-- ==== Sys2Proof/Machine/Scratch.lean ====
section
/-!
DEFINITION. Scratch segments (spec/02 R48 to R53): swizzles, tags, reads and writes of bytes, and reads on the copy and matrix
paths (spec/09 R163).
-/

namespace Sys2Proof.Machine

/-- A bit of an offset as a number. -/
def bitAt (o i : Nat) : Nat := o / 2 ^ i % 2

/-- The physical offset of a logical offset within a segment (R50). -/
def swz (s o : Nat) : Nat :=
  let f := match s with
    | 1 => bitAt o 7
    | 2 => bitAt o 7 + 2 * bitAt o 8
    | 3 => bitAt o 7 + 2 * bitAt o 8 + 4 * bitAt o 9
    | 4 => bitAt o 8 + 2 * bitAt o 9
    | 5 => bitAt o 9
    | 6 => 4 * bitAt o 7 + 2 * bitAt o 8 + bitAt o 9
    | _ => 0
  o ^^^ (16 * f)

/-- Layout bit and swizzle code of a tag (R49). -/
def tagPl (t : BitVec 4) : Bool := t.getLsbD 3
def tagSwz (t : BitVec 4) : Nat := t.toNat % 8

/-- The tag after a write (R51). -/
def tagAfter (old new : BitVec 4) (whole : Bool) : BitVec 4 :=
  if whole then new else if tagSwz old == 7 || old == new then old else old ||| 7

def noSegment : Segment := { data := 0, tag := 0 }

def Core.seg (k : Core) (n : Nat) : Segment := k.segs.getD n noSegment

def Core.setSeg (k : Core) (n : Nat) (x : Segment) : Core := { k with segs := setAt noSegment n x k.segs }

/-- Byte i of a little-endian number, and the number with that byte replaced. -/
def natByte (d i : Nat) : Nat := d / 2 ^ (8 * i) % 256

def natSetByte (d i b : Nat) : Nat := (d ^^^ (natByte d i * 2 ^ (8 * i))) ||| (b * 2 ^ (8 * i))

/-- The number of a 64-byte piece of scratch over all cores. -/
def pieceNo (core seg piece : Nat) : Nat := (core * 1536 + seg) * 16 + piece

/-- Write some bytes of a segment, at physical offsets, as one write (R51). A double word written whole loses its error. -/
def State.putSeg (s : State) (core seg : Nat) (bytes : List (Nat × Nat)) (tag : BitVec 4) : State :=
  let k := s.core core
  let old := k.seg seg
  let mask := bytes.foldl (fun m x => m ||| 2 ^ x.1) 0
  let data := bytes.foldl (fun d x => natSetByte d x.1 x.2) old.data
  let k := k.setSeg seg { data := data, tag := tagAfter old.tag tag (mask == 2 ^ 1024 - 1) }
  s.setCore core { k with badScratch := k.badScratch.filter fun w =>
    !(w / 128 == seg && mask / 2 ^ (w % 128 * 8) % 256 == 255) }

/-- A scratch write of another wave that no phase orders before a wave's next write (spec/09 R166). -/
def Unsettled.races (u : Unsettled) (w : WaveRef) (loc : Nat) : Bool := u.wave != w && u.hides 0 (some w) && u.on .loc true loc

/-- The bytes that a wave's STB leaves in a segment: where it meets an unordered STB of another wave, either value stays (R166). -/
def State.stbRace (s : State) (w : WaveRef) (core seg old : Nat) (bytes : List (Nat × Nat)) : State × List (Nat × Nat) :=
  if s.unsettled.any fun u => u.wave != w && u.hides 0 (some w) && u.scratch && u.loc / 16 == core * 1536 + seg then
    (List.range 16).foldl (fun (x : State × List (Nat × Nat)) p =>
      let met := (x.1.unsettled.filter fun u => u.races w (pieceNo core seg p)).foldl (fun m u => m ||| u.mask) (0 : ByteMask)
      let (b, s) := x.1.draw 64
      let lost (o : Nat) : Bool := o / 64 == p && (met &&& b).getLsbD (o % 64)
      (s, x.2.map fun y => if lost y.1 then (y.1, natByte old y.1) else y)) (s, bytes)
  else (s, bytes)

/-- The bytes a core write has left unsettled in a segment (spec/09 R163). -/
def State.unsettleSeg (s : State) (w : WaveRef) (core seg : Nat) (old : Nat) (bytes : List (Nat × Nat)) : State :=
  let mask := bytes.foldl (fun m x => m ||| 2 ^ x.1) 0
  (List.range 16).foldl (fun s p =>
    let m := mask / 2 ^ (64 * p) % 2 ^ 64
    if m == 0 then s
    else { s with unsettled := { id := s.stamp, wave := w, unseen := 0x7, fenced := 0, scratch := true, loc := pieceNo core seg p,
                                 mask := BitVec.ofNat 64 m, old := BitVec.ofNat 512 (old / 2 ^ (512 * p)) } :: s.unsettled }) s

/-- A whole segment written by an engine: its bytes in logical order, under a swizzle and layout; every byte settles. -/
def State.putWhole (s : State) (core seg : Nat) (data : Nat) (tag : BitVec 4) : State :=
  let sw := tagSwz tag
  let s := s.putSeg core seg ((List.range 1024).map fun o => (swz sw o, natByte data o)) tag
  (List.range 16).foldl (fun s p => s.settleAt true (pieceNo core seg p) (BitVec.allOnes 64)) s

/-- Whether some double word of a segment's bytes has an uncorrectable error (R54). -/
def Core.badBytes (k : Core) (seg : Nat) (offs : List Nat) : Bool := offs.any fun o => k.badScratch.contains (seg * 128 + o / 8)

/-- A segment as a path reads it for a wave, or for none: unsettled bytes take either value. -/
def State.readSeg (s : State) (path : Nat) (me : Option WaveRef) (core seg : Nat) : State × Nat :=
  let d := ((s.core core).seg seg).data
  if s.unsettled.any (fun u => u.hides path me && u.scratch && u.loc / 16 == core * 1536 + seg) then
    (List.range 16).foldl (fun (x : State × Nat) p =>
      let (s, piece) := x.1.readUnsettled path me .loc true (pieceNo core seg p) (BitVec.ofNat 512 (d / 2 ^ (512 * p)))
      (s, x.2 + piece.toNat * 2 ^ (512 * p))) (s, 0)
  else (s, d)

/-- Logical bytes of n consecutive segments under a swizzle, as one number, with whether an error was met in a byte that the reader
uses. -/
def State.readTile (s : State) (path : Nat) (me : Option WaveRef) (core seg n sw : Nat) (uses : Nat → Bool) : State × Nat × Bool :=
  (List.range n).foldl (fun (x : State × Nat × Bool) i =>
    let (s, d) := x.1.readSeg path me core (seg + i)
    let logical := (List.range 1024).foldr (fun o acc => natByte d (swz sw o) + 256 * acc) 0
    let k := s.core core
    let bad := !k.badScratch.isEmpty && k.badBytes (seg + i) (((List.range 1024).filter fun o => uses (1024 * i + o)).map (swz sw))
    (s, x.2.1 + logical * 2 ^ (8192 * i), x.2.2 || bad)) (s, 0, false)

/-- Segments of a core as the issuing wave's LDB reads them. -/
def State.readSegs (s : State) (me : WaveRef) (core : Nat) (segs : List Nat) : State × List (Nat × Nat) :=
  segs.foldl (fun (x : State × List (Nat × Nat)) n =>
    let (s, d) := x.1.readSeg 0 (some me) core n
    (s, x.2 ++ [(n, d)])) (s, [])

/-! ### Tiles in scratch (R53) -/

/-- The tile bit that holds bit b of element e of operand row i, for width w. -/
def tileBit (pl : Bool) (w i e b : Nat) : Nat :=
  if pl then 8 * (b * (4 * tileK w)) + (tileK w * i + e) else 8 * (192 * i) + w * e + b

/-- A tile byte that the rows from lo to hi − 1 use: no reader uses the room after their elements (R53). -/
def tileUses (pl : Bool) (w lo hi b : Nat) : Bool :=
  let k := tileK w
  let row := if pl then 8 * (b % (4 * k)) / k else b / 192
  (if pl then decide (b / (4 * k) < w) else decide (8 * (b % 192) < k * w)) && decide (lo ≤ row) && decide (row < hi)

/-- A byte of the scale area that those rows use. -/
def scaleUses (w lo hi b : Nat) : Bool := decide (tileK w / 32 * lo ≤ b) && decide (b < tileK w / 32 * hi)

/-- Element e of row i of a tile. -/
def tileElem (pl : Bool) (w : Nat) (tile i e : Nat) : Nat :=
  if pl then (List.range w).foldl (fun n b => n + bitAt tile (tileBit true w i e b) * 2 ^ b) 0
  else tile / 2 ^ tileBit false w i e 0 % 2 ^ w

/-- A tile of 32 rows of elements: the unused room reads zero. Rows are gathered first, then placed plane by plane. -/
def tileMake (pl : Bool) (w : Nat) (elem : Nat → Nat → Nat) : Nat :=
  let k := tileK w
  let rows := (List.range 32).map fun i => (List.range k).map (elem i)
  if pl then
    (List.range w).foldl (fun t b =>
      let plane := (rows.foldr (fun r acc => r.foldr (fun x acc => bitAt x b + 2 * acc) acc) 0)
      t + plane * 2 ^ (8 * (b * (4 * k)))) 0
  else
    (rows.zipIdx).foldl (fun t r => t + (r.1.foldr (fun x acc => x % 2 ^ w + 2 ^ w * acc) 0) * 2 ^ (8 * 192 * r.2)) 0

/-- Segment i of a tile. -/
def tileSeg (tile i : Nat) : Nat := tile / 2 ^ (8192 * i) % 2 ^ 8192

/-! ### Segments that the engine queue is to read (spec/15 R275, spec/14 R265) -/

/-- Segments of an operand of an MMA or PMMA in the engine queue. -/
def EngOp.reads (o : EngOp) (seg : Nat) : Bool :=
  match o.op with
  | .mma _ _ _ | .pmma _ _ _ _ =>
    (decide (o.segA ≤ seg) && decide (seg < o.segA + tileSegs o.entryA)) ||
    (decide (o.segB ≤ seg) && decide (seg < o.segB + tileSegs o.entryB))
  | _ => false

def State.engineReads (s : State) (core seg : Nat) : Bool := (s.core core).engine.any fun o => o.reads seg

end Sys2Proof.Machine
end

+---+

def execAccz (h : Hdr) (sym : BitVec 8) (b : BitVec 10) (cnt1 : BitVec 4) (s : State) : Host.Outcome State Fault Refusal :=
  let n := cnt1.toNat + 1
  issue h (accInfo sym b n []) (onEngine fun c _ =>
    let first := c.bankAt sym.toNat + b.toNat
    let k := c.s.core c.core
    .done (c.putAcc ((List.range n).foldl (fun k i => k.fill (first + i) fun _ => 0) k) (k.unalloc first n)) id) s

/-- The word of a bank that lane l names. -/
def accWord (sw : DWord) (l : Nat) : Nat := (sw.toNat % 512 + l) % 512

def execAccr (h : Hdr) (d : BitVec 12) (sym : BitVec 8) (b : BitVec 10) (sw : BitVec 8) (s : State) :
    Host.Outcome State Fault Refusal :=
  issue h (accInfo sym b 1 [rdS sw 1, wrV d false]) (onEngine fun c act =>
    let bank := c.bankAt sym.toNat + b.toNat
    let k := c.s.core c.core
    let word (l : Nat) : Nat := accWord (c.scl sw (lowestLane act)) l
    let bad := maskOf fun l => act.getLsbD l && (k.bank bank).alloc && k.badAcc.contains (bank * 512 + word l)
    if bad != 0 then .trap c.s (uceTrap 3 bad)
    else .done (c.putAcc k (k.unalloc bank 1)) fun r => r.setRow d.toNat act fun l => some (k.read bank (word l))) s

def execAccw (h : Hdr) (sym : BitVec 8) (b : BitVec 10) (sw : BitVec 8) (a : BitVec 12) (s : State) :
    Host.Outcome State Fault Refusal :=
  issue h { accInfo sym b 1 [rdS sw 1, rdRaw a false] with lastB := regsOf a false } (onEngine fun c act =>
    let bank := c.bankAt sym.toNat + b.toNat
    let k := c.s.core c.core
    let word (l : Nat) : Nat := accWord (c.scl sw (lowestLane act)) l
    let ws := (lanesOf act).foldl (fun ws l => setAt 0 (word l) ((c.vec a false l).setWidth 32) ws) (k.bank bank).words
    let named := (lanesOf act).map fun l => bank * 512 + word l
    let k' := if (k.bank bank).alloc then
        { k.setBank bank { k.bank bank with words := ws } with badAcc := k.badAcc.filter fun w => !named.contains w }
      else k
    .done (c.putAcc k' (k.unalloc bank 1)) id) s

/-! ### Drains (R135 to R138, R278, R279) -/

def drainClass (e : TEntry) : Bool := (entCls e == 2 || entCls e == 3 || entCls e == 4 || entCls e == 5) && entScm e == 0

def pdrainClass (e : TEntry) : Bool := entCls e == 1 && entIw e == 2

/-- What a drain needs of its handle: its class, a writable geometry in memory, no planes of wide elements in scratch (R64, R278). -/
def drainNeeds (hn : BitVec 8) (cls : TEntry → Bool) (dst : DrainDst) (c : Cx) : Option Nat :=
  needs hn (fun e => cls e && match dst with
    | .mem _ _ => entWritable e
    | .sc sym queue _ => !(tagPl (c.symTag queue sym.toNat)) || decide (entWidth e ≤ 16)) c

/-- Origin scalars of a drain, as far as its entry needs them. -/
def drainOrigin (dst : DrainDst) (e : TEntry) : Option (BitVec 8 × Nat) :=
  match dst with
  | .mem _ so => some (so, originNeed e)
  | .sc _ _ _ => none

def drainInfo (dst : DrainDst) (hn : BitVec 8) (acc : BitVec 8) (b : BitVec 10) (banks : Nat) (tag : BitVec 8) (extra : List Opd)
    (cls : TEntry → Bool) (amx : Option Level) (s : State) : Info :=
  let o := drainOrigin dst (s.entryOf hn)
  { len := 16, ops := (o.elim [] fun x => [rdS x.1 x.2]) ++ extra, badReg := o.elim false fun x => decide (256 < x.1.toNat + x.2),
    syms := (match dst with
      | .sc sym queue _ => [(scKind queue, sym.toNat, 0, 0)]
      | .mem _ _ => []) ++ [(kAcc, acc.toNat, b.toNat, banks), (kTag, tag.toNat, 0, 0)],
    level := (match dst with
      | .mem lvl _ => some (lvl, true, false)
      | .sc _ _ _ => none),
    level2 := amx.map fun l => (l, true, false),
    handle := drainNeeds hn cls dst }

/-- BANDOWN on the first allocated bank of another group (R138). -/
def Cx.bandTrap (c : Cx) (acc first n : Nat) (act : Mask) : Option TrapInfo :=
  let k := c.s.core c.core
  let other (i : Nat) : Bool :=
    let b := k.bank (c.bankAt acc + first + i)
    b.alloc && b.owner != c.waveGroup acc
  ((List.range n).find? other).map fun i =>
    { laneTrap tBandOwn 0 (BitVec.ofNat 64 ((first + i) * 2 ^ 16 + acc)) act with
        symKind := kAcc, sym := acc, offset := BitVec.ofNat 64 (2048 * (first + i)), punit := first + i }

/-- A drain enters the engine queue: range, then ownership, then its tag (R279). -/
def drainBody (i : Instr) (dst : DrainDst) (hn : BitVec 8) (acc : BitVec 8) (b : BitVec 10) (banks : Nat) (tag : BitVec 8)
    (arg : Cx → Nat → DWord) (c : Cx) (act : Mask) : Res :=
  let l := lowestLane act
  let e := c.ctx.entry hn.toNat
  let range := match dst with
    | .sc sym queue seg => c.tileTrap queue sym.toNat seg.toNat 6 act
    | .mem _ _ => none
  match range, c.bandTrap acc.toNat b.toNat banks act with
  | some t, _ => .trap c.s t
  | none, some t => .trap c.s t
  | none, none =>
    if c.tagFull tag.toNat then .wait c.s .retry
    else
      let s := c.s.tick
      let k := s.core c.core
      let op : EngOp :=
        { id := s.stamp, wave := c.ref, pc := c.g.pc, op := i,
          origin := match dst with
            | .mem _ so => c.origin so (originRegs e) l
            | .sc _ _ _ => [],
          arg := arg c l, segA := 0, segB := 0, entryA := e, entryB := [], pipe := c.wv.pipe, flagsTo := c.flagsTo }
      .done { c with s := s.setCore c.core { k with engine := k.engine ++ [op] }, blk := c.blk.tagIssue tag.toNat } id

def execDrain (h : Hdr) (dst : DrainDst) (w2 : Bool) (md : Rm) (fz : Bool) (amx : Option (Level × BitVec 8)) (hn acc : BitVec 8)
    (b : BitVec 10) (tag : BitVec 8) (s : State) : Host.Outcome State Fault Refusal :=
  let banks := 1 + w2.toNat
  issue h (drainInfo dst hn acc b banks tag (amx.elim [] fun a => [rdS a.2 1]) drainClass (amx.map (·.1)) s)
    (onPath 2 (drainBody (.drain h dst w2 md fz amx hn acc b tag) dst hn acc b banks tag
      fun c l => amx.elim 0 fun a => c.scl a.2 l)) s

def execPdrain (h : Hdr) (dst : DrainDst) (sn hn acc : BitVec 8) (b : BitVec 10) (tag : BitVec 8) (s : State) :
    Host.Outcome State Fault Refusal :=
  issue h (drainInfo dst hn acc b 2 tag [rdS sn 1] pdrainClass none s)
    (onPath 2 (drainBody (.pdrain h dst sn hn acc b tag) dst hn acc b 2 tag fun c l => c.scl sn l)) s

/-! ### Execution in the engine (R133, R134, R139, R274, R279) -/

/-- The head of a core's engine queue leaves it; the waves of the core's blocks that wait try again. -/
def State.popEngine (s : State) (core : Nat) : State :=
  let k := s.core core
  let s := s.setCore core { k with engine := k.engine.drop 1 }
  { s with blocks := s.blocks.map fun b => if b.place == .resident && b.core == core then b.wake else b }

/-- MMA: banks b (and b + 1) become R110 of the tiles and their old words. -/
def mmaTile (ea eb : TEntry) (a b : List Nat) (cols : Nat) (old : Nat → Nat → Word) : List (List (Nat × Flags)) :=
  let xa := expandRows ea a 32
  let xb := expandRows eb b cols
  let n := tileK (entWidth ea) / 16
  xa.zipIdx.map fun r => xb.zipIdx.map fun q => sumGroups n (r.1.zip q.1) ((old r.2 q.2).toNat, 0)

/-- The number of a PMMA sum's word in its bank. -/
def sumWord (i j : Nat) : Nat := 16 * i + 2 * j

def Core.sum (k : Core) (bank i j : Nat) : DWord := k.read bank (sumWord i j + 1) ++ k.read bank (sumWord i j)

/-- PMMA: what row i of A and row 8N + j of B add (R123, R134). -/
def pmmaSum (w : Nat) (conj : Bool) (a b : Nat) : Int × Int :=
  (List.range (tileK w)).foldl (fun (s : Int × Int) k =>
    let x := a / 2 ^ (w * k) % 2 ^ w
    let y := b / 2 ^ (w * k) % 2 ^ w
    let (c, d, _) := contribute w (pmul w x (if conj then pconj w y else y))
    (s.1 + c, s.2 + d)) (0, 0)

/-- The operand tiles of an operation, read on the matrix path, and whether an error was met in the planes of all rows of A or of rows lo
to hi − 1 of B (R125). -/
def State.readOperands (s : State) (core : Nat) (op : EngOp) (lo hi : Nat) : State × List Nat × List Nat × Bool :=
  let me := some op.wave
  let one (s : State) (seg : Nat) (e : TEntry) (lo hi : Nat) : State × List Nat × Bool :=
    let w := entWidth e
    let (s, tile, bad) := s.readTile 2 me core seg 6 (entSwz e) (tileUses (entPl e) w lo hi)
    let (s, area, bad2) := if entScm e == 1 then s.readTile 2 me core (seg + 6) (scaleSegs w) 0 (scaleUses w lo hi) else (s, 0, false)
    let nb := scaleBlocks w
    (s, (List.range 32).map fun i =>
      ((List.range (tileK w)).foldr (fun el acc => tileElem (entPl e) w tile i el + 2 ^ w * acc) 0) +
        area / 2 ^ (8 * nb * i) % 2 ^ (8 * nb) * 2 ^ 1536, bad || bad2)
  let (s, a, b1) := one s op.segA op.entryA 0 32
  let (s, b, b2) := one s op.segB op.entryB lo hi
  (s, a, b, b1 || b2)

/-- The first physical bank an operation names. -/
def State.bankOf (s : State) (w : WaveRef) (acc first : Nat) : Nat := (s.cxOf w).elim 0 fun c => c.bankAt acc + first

+---+

A single figure answers this: how many lines of the material hold "scaleUses".

2